(RECORDS FOR THE EXERCISE begins)
-- ==== Sys2Proof/Tests/Slice0.lean ====
section
/-! SUPPORT. The model's own tests: well-formedness, the opcode map by words written out, one-step tests with values from
95_test_vectors.md, and a witness that the hypotheses of each statement can be met. -/

namespace Sys2Proof.Tests

open Sys2Proof Sys2Proof.Machine

/-! ### Helpers -/

/-- The next state of an outcome, if it is one. -/
def nextOf {α : Type} : Host.Outcome α Fault Refusal → Option α
  | .next s => some s
  | .fault _ => none
  | .refused _ => none

/-- IDLE with the word `cw` at the command port. -/
def idleAt (cw : CommandWord) : State := { State.reset with inp := commandSample cw }

/-- WAIT for the command word `cw` after `k` ticks, with the sample `x` at the ports. -/
def waitAt (cw : CommandWord) (k : BitVec 7) (x : Inputs) : State :=
  { State.reset with ph := .wait, cmd := cw, txq := formTxq cw, tmr := k, inp := x }

/-- RESP after the word `cw`, with the sample `x` at the ports. -/
def respAt (cw : CommandWord) (x : Inputs) : State :=
  { State.reset with ph := .resp, cmd := cw, rsp := ⟨.commFailure, none⟩, inp := x }

/-- The sample in which the host takes the response. -/
def takeSample : Inputs := { quietInputs with rspReady := true }

/-- The packed request after a step that accepts `cw`, if one was issued. -/
def issued (cw : CommandWord) : Option (BitVec 24) :=
  (nextOf (step (idleAt cw))).bind fun t => if t.txqValid && decide (t.ph = .wait) then some (txqPort t) else none

/-- The packed response after a step that completes `cw` with `c`, if the step ends the command. -/
def answered (cw : CommandWord) (c : Completion) : Option (BitVec 19) :=
  (nextOf (step (waitAt cw 0 (completionSample c)))).bind fun t => if rspValid t then some (rspPort t) else none

/-- The packed response of a word refused in its accept step, with no request. -/
def refusedAtOnce (cw : CommandWord) : Option (BitVec 19) :=
  (nextOf (step (idleAt cw))).bind fun t => if rspValid t && !t.txqValid then some (rspPort t) else none

/-! ### Well-formedness: one ill-formed term for each check -/

theorem test_setSeconds_too_wide : (Instr.setSeconds 256).wellFormed = false := by decide
theorem test_setMinutes_too_wide : (Instr.setMinutes 256).wellFormed = false := by decide
theorem test_setHours_h12_too_wide : (Instr.setHours .mode12 true 256 0).wellFormed = false := by decide
theorem test_setHours_h24_too_wide : (Instr.setHours .mode24 true 0 256).wellFormed = false := by decide
theorem test_setDay_too_wide : (Instr.setDay 256).wellFormed = false := by decide
theorem test_setWeekday_too_wide : (Instr.setWeekday 256).wellFormed = false := by decide
theorem test_setMonth_too_wide : (Instr.setMonth 256).wellFormed = false := by decide
theorem test_setYear_too_wide : (Instr.setYear 256).wellFormed = false := by decide
theorem test_out_of_range_is_well_formed : (Instr.setSeconds 255).wellFormed = true := by decide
(RECORDS FOR THE EXERCISE ends)
» TASK TO CARRY OUT: Retype each line above with no alterations.

» ANSWER SECTION:
-- ==== Sys2Proof/Tests/Slice0.lean ====
section
/-! SUPPORT. The model's own tests: well-formedness, the opcode map by words written out, one-step tests with values from
95_test_vectors.md, and a witness that the hypotheses of each statement can be met. -/

namespace Sys2Proof.Tests

open Sys2Proof Sys2Proof.Machine

/-! ### Helpers -/

/-- The next state of an outcome, if it is one. -/
def nextOf {α : Type} : Host.Outcome α Fault Refusal → Option α
  | .next s => some s
  | .fault _ => none
  | .refused _ => none

/-- IDLE with the word `cw` at the command port. -/
def idleAt (cw : CommandWord) : State := { State.reset with inp := commandSample cw }

/-- WAIT for the command word `cw` after `k` ticks, with the sample `x` at the ports. -/
def waitAt (cw : CommandWord) (k : BitVec 7) (x : Inputs) : State :=
  { State.reset with ph := .wait, cmd := cw, txq := formTxq cw, tmr := k, inp := x }

/-- RESP after the word `cw`, with the sample `x` at the ports. -/
def respAt (cw : CommandWord) (x : Inputs) : State :=
  { State.reset with ph := .resp, cmd := cw, rsp := ⟨.commFailure, none⟩, inp := x }

/-- The sample in which the host takes the response. -/
def takeSample : Inputs := { quietInputs with rspReady := true }

/-- The packed request after a step that accepts `cw`, if one was issued. -/
def issued (cw : CommandWord) : Option (BitVec 24) :=
  (nextOf (step (idleAt cw))).bind fun t => if t.txqValid && decide (t.ph = .wait) then some (txqPort t) else none

/-- The packed response after a step that completes `cw` with `c`, if the step ends the command. -/
def answered (cw : CommandWord) (c : Completion) : Option (BitVec 19) :=
  (nextOf (step (waitAt cw 0 (completionSample c)))).bind fun t => if rspValid t then some (rspPort t) else none

/-- The packed response of a word refused in its accept step, with no request. -/
def refusedAtOnce (cw : CommandWord) : Option (BitVec 19) :=
  (nextOf (step (idleAt cw))).bind fun t => if rspValid t && !t.txqValid then some (rspPort t) else none

/-! ### Well-formedness: one ill-formed term for each check -/

theorem test_setSeconds_too_wide : (Instr.setSeconds 256).wellFormed = false := by decide
theorem test_setMinutes_too_wide : (Instr.setMinutes 256).wellFormed = false := by decide
theorem test_setHours_h12_too_wide : (Instr.setHours .mode12 true 256 0).wellFormed = false := by decide
theorem test_setHours_h24_too_wide : (Instr.setHours .mode24 true 0 256).wellFormed = false := by decide
theorem test_setDay_too_wide : (Instr.setDay 256).wellFormed = false := by decide
theorem test_setWeekday_too_wide : (Instr.setWeekday 256).wellFormed = false := by decide
theorem test_setMonth_too_wide : (Instr.setMonth 256).wellFormed = false := by decide
theorem test_setYear_too_wide : (Instr.setYear 256).wellFormed = false := by decide
theorem test_out_of_range_is_well_formed : (Instr.setSeconds 255).wellFormed = true := by decide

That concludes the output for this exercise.